Does a seemingly positive personal experience with a health treatment qualify as evidence that it works? According to biological scientist Jonathan Jarry, the answer is no, and he explains why in this video.

"The plural of anecdote is not data," Jarry emphasizes. So even if a large body of people testify that a treatment such as reiki, or energy healing, worked for them, the collective anecdotes qualify only as "dirty data," he says.

Jarry points to examples of how patients suffering from cancer, the flu, or diffuse pain may successfully try reiki treatment—but the reduction or elimination of symptoms does not necessarily mean that the reiki was responsible.

A pool of anecdotal evidence, or "dirty data," is contaminated by variables that were not controlled for, he explains. In the case of the cancer patient, flu patient, and pain patient, the data could be inherently faulty based on factors such as whether the cancer patient was actually healed from simultaneous chemotherapy, whether the flu patient would have seen a natural decline in symptoms anyways, and whether the pain patient experienced a placebo effect due to the financial investment of reiki therapy.

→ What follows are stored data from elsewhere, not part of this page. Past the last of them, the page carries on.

/-! ### The dirty log -/

/-- The number of entries of a slice's dirty log (03_slices.md, SLC_ADM_DLOG_CTRL.log2_entries). -/
def State.dlogSize (s : State) (i : Nat) : Nat :=
  2 ^ (min 0xB (s.fld (R.slcAdmDlogCtrl i) F.slcAdmDlogCtrl_log2_entries) + 9)

/-- The dirty log of a slice is in use. -/
def State.dlogOn (s : State) (i : Nat) : Bool := s.flag (R.slcAdmDlogCtrl i) F.slcAdmDlogCtrl_enable

/-- The 4 KiB pages that a write touches (03_slices.md R114). -/
def pagesOf (addr len : Nat) : List Nat :=
  (List.range ((addr + len - 1) / 4096 + 1 - addr / 4096)).map (addr / 4096 + ·)

/-- The log has room for `k` more entries (03_slices.md R116). -/
def State.dlogRoom (s : State) (i k : Nat) : Bool :=
  (s.num (R.slcAdmDlogTail i) + 2 ^ 32 - s.num (R.slcAdmDlogHead i)) % 2 ^ 32 + k ≤ s.dlogSize i

/-- Write one dirty-log entry, without PASID (03_slices.md R113, R115). -/
def State.dlogEntry (s : State) (i page kind : Nat) : State :=
  let n := s.num (R.slcAdmDlogTail i)
  let base := s.num64 (R.slcAdmDlogBaseLo i) (R.slcAdmDlogBaseHi i)
  let owner := b2n (n / s.dlogSize i % 2 == 0)
  let s := s.hostWrite none (base + n % s.dlogSize i * 8) (leBytes 8 (page * 4096 + kind * 256 + owner)) false
  let s := s.wrN (R.slcAdmDlogTail i) (n + 1)
  if h : i < 256 then s.decide (.dirtyLog ⟨i, h⟩ (s.rd (R.slcAdmDlogTail i))) else s

/-- The dirty-log entries of a write (03_slices.md R114). -/
def State.dlogWrite (s : State) (i addr len kind : Nat) : State :=
  if s.dlogOn i then s.each (pagesOf addr len) fun s p => s.dlogEntry i p kind else s

/-- A write of `len` bytes to a slice's guest memory must wait for log space (03_slices.md R116). -/
def State.dlogBlocks (s : State) (i addr len : Nat) : Bool :=
  s.dlogOn i && (!(s.slice i).waiting.isEmpty || !s.dlogRoom i (pagesOf addr len).length)

/-- A guest write starts to wait: `stalled` sets and is counted (03_slices.md R116). -/
def State.dlogStall (s : State) (i : Nat) : State :=
  (s.setF (R.slcAdmDlogCtrl i) F.slcAdmDlogCtrl_stalled).count (R.slcAdmDlogStalls i) ⟨31, 0⟩

/-- A write to guest memory waits for log space (03_slices.md R116). -/
def State.guestWait (s : State) (i : Nat) (w : GuestWrite) : State :=
  (s.dlogStall i).updSlice i fun x => { x with waiting := x.waiting ++ [w] }

/-- A write to a slice's guest memory and its log entries (03_slices.md R114, R115). -/
def State.guestIssue (s : State) (i : Nat) (w : GuestWrite) : State :=
  (s.hostWrite (s.pasidOf i) w.addr w.data w.relaxed).dlogWrite i w.addr w.data.length w.kind

/-- A write to a slice's guest memory, under its PASID, with its log entries; it waits where the log has no room
(03_slices.md R114 to R116). -/
def State.guestWrite (s : State) (i : Nat) (w : GuestWrite) : State :=
  if s.dlogBlocks i w.addr w.data.length then s.guestWait i w else s.guestIssue i w

/-- A write under the slice's PASID waits for log space (03_slices.md, SLC_ADM_DLOG_CTRL.stalled). -/
def State.stalled (s : State) (i : Nat) : Bool := s.flag (R.slcAdmDlogCtrl i) F.slcAdmDlogCtrl_stalled
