/-! ### Configurations (R159) -/

/-- The layer of a slot's latched image. -/
def State.latchedLayer (s : State) (n : Nat) : Option CfgLayer :=
  let x := s.layer n
  if imgOn x.latched then
    some { slot := n, owner := x.owner, image := x.latched, vid := x.vid, base := x.base, sw := x.sw, sh := x.sh,
           fmt := x.fmt, colour := x.colour }
  else none

/-- The newest of some commits by an owner. -/
def commitBy (cs : List Commit) (owner : Nat) : Option Commit := (cs.filter fun c => c.owner == owner).getLast?

/-- A commit covers a slot. -/
def Commit.coversSlot (c : Commit) (n : Nat) : Bool := c.layers.any fun e => e.1 == n

/-- The latched image of a slot waits for the tick that clears it (07_scanout_and_display_links.md R506). -/
def State.leaving (s : State) (o n : Nat) : Bool :=
  ((s.out o).removals ++ (s.out o).removalsLate).any fun r =>
    match r with
    | .layer m => m == n
    | .sliceLayers sl => sl == (s.layer n).owner
    | .region _ _ => false

/-- The latched layer of a slot, unless it waits to be cleared. -/
def State.stayingLayer (s : State) (o n : Nat) : Option CfgLayer := if s.leaving o n then none else s.latchedLayer n

/-- The layers that a rule gives for the slots of an output, overlaid with commits (R159). -/
def State.overlay (s : State) (o : Nat) (base : Nat → Option CfgLayer) (cs : List Commit) : List CfgLayer :=
  (s.slotsOn o).filterMap fun n =>
    match (s.slotOwner n).bind (commitBy cs) with
    | some c => if c.coversSlot n then c.bound.find? fun l => l.slot == n else base n
    | none => base n

/-- The commits that are to latch at the next tick: restored configurations that wait for a THAW, and accepted commits. -/
def OutSt.toLatch (x : OutSt) : List Commit := x.restored ++ x.accepted

/-- Every commit that a check has accepted, with those whose acceptance a frozen plan holds back (R159, R160;
07_scanout_and_display_links.md R216). -/
def OutSt.passed (x : OutSt) : List Commit := x.toLatch ++ x.deferred

/-- What a plan compiled now shows: the latched layers without those that wait to be cleared, overlaid with commits
(07_scanout_and_display_links.md R506). -/
def State.configWith (s : State) (o : Nat) (cs : List Commit) : List CfgLayer := s.overlay o (s.stayingLayer o) cs

/-- What is checked: every latched layer, one that waits to be cleared among them, overlaid with every commit that a check has
accepted and with `cs` (R159, R164). -/
def State.checked (s : State) (o : Nat) (cs : List Commit) : List CfgLayer :=
  s.overlay o s.latchedLayer ((s.out o).passed ++ cs)

/-- The configuration with every accepted commit. -/
def State.config (s : State) (o : Nat) : List CfgLayer := s.configWith o (s.out o).toLatch

/-- The slot's page is enabled: it takes part in the plan (06_layer_composition.md R180). -/
def State.takesPart (s : State) (l : CfgLayer) : Bool := s.enabled (lyrPage l.slot)

/-! ### The shed pass (R174, R175) -/

/-- The outputs whose timing generator is started. -/
def State.activeOutputs (s : State) : List Nat := below 8 fun o => (s.out o).gen != .stopped

/-- What the pass knows of an output. -/
structure PassOut where
  o : Nat
  layers : List CfgLayer
  t : Timing
  sh : Shares
deriving DecidableEq, Repr

/-- The outputs of a pass, one of them with an extra commit. -/
def State.passOuts (s : State) (extra : Option (Nat × Commit)) : List PassOut :=
  s.activeOutputs.map fun o =>
    { o := o, t := s.checkTiming o, sh := s.shares o,
      layers := match extra with
        | some (p, c) => if p = o then s.configWith o ((s.out o).toLatch ++ [c]) else s.config o
        | none => s.config o }

/-- Everything fits with some layers shed: every output, and the sum of the peak fetch rates (R174). -/
def passFits (outs : List PassOut) (reff : Nat) (shed : List (Nat × Nat)) : Bool :=
  let here (p : PassOut) : List Nat := (shed.filter fun e => e.1 == p.o).map (·.2)
  (outs.all fun p => planFits p.layers (here p) p.t p.sh) &&
    (outs.map fun p => fetchRate (p.layers.filter fun l => !(here p).contains l.slot) p.t).sum ≤ reff * 500000000

/-- The shed order: class B then class S, from OUT_7 down, bottom up (R175). -/
def shedOrder (outs : List PassOut) : List (Nat × Nat) :=
  let ofClass (k : Nat) : List (Nat × Nat) :=
    outs.reverse.flatMap fun p => (p.layers.filter fun l => l.cls == k).map fun l => (p.o, l.slot)
  ofClass 2 ++ ofClass 1

/-- The smallest prefix of the shed order whose removal makes everything fit (R174). -/
def shedPrefix (outs : List PassOut) (reff : Nat) : List (Nat × Nat) → List (Nat × Nat) → List (Nat × Nat)
  | acc, [] => acc
  | acc, e :: t => if passFits outs reff acc then acc else shedPrefix outs reff (acc ++ [e]) t

/-- The layers shed with an extra commit on an output. -/
def State.shedWith (s : State) (extra : Option (Nat × Commit)) : List (Nat × Nat) :=
  let outs := s.passOuts extra
  shedPrefix outs s.passReff [] (shedOrder outs)

/-- The time of the newest commit of a list of layers' owners. -/
def newestAcc (cs : List Commit) (old : Nat) : Nat := cs.foldl (fun m c => max m c.acc) old

/-- The plan that an output would take up now with some slots shed. -/
def State.compile (s : State) (o : Nat) (shed : List Nat) : Plan :=
  let layers := (s.config o).filter s.takesPart
  { layers := layers, shed := shed.filter fun n => layers.any fun l => l.slot == n, fallback := s.onFallback o,
    accTime := newestAcc (s.out o).accepted (match (s.out o).plan with | some p => p.accTime | none => 0) }

/-- A plan sheds a slot's layer. -/
def sheds (p : Option Plan) (n : Nat) : Bool := match p with | some q => q.shed.contains n | none => false

/-- The causes kept of a list for some slots, with a cause for those that it does not name. -/
def causesFor (slots : List Nat) (kept : List (Nat × Nat)) (cause : Nat) : List (Nat × Nat) :=
  slots.map fun n => (n, match kept.find? fun e => e.1 == n with | some e => e.2 | none => cause)

/-- The causes that a pass leaves on the plan `p` that it compiles, against the plan in use: a change that an earlier pass made
already, or made while the plan was frozen, keeps its own (R177). -/
def State.planCauses (s : State) (o : Nat) (p : Plan) (cause : Nat) : List (Nat × Nat) :=
  let x := s.out o
  let changed := (p.layers.map (·.slot)).filter fun n => p.shed.contains n != sheds x.plan n
  let before := match x.next with
    | some q => q.causes.filter fun e => q.shed.contains e.1 == p.shed.contains e.1 && q.shed.contains e.1 != sheds x.plan e.1
    | none => []
  causesFor changed (before ++ x.lateCauses) cause

/-- A pass in a frozen interval: the causes of what it changes are kept for the tick (R177; 07_scanout_and_display_links.md R217). -/
def State.lateCause (s : State) (o : Nat) (shed : List Nat) (cause : Nat) : State :=
  let x := s.out o
  let p := s.compile o shed
  let changed := (p.layers.map (·.slot)).filter fun n => p.shed.contains n != sheds (x.next.or x.plan) n
  s.setOut o { x with lateCauses := causesFor changed x.lateCauses cause }

/-- The plan in use shows what a compiled plan shows. -/
def Plan.same (p q : Plan) : Bool := p.layers = q.layers && p.shed = q.shed && p.fallback = q.fallback

/-- Recompile the next plan of an output; between a cut-off and its tick it is frozen (R162; 07_scanout_and_display_links.md R217). -/
def State.recompile (s : State) (o : Nat) (shed : List Nat) (cause : Nat) : State :=
  let x := s.out o
  if s.inFreeze o then s.lateCause o shed cause
  else
    let p := s.compile o shed
    let p := { p with causes := s.planCauses o p cause }
    let idle := match x.plan with | some q => q.same p && x.accepted.isEmpty | none => false
    let s := s.setOut o { x with next := if idle then none else some p }
    match x.next with
    | some q => if q.shed = p.shed then s else if h : o < 8 then s.decide (.shedSet ⟨o, h⟩ p.shed) else s
    | none => if p.shed.isEmpty then s else if h : o < 8 then s.decide (.shedSet ⟨o, h⟩ p.shed) else s

/-- The station-wide shed pass: every output's next plan is compiled with the layers it finds (R174). A secondary follows
the primary's decisions (15_pairs_and_live_insertion.md R430). -/
def State.shedPass (s : State) (accepted : Bool) : State :=
  if s.secondary then s
  else
    let shed := s.shedWith none
    let cause := s.fld (R.bplCapacity 0) F.bplCapacity_causes % 16 + (if accepted then 16 else 0)
    s.each s.activeOutputs fun s o => s.recompile o ((shed.filter fun e => e.1 == o).map (·.2)) cause

/-- The running outputs whose plans for a reduction that is asked for now are to come into use: at the next tick, or at the
one after it where the next plan is frozen (R176; 07_scanout_and_display_links.md R217). -/
def State.reductionWaits (s : State) : List (Nat × Nat) :=
  (below 8 fun o => (s.out o).gen == .running || (s.out o).gen == .stopping).map fun o => (o, if s.inFreeze o then 2 else 1)

/-- A frame tick of an output passes for the reductions that wait; one that stops delays none of them. A lost partner's allowance
is free once the plans for it are in use (R176). -/
def State.reductionTick (s : State) (o : Nat) (all : Bool) : State :=
  let next (w : Nat × Nat) : Option (Nat × Nat) :=
    if w.1 = o then (if all || w.2 ≤ 1 then none else some (o, w.2 - 1)) else some w
  let moved := s.reductions.map fun (e : Reduction) => { e with waits := e.waits.filterMap next }
  { s with reductions := moved.filter fun e => !(e.cause == 2 && e.waits.isEmpty) }

/-! ### Refusals and the ends of commits -/

/-- A FIT_REFUSED verdict on an output (R507). -/
def State.noteRefusal (s : State) (o reason : Nat) (probe : Bool) : State :=
  let s := s.put (R.bplCheck o) F.bplCheck_last_reason reason
  let s := if probe then s else s.count (R.bplRefused o) ⟨31, 0⟩
  s.event 0x40 o 0

/-- A capstone commit is refused by the fit check (06_layer_composition.md R203). -/
def State.capRefused (s : State) (slot reason : Nat) : State :=
  let s := (s.clrF (R.lyrCapCtrl slot) F.lyrCapCtrl_commit).setF (R.lyrCapCtrl slot) F.lyrCapCtrl_refused
  (s.put (R.lyrCapCtrl slot) F.lyrCapCtrl_last_reason reason).event 0x42 slot 1

/-- The slot of a capstone commit. -/
def Commit.capSlot (c : Commit) : Nat := match c.layers.head? with | some e => e.1 | none => 0

/-- A commit ends: its holds end and its record is written; a capstone commit has none (R161). -/
def State.endCommit (s : State) (o : Nat) (c : Commit) (status detail : Nat) : State :=
  if c.owner = 256 then s else (s.endCommitHolds o c.owner c.handle).fail c.owner c.handle status detail

/-- The layer that a detail word names (R173). -/
def State.namedLayer (s : State) (c : Commit) (l : Option CfgLayer) : Nat :=
  match l with
  | none => 0xFF
  | some x => if x.owner = c.owner ∧ c.owner ≠ 256 then (s.ordinalOf c.owner 1 x.slot).getD 0xFE else 0xFE

/-- A commit ends refused (R161, R172, R173, R507). -/
def State.refuse (s : State) (o : Nat) (c : Commit) (f : Refused) : State :=
  let s := s.noteRefusal o f.reason c.probe
  let s := if h : o < 8 then s.decide (.verdict ⟨o, h⟩ false f.reason) else s
  if c.owner = 256 then s.capRefused c.capSlot f.reason
  else s.endCommit o c (0x2000 + f.reason) (f.line * 256 + s.namedLayer c f.layer)

/-- The refusal of a commit that no checker takes: reasons OUTPUT_OFF and QUEUE_FULL. -/
def noLayer (reason : Nat) : Refused := { reason := reason, line := 0xFFFF, layer := none }

/-! ### Issue (R155 to R157) -/

/-- The enabled layers of a snapshot with their slot's ordinal. -/
def Commit.enabled (c : Commit) : List (Nat × Tab Word) := c.layers.filter fun e => imgOn e.2

/-- The regions of an output, by number. -/
def regionsOn (o : Nat) : List Nat := (List.range 16).map fun n => o * 16 + n

/-- The snapshot that COMMIT takes at issue (R156; 08_check_values_core_samples_and_floor_images.md R243). -/
def State.snapshot (s : State) (owner o handle : Nat) (probe : Bool) : Commit :=
  { owner := owner, handle := handle, probe := probe,
    layers := ((s.slotsOn o).filter fun n => s.slotOwner n == some owner && (owner != 256 || s.slotCap n)).map
      fun n => (n, (s.layer n).shadow),
    regions := ((regionsOn o).filter fun n => s.regionOwner n == some owner).map fun n => (n, (s.region n).shadow),
    bound := [], acc := 0, headroom := 0 }

/-- A commit enters its output's queue, or is refused with QUEUE_FULL (R157). -/
def State.enqueueCommit (s : State) (o : Nat) (c : Commit) : State :=
  if 32 ≤ (s.out o).queue.length then s.refuse o c (noLayer 8)
  else s.updOut o fun x => { x with queue := x.queue ++ [.commit c] }

/-- The output of a COMMIT's ordinal. -/
def State.commitOut (s : State) (sl : Nat) (ws : List Word) : Option Nat := s.globalOf sl 0 (argOf ws 0 % 16)

/-- COMMIT is issued: its snapshot is taken, to wait for the command's start (R156). -/
def State.commitIssued (s : State) (sl handle : Nat) (ws : List Word) : State :=
  match s.commitOut sl ws with
  | none => s
  | some o => s.updOut o fun x => { x with fenced := x.fenced ++ [s.snapshot sl o handle (bitAt (argOf ws 0) 8)] }

/-- COMMIT starts: it enters the queue (R157; 02_host_interface.md R72). An output permission withdrawn meanwhile has ended it. -/
def startCommit (sl : Nat) (c : Cmd) (s : State) : State :=
  s.each (List.range 8) fun s o =>
    let (mine, rest) := (s.out o).fenced.partition fun k => k.owner == sl && k.handle == c.handle
    let s := if mine.isEmpty then s else s.updOut o fun x => { x with fenced := rest }
    s.each mine fun s k => s.enqueueCommit o k

/-! ### Take-up (R157, R158) -/

/-- The source a slice's layer reads: version, DRAM offset, size, format, colour. -/
def State.bindSlice (s : State) (sl : Nat) (img : Tab Word) : Option (Option Nat × Nat × Surface) :=
  if imgSolid img then some (none, 0, {})
  else (s.surface sl (imgGet img 1).toNat).bind fun x => x.cur.map fun vid => (some vid, s.versionBase (some vid), x)

/-- The layer of a capstone image (06_layer_composition.md R202). -/
def capLayer (n : Nat) (img : Tab Word) : CfgLayer :=
  { slot := n, owner := 256, image := img, vid := none, base := imgFld img 8 19 0 * 65536, sw := imgFld img 10 13 0,
    sh := imgFld img 10 29 16, fmt := imgFld img 9 7 0, colour := 0 }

Moreover, Jarry points out, "dead men tell no tales," meaning that anecdotal evidence that a health treatment works comes only from the survivors: A cancer patient for whom reiki failed wouldn't have lived to say so.

In contrast to dirty data, "clean data" is supported by rigorous scientific experimentation that minimizes variability and biases. A clean data set, says Jarry, is essential for clinicians to make the right decisions.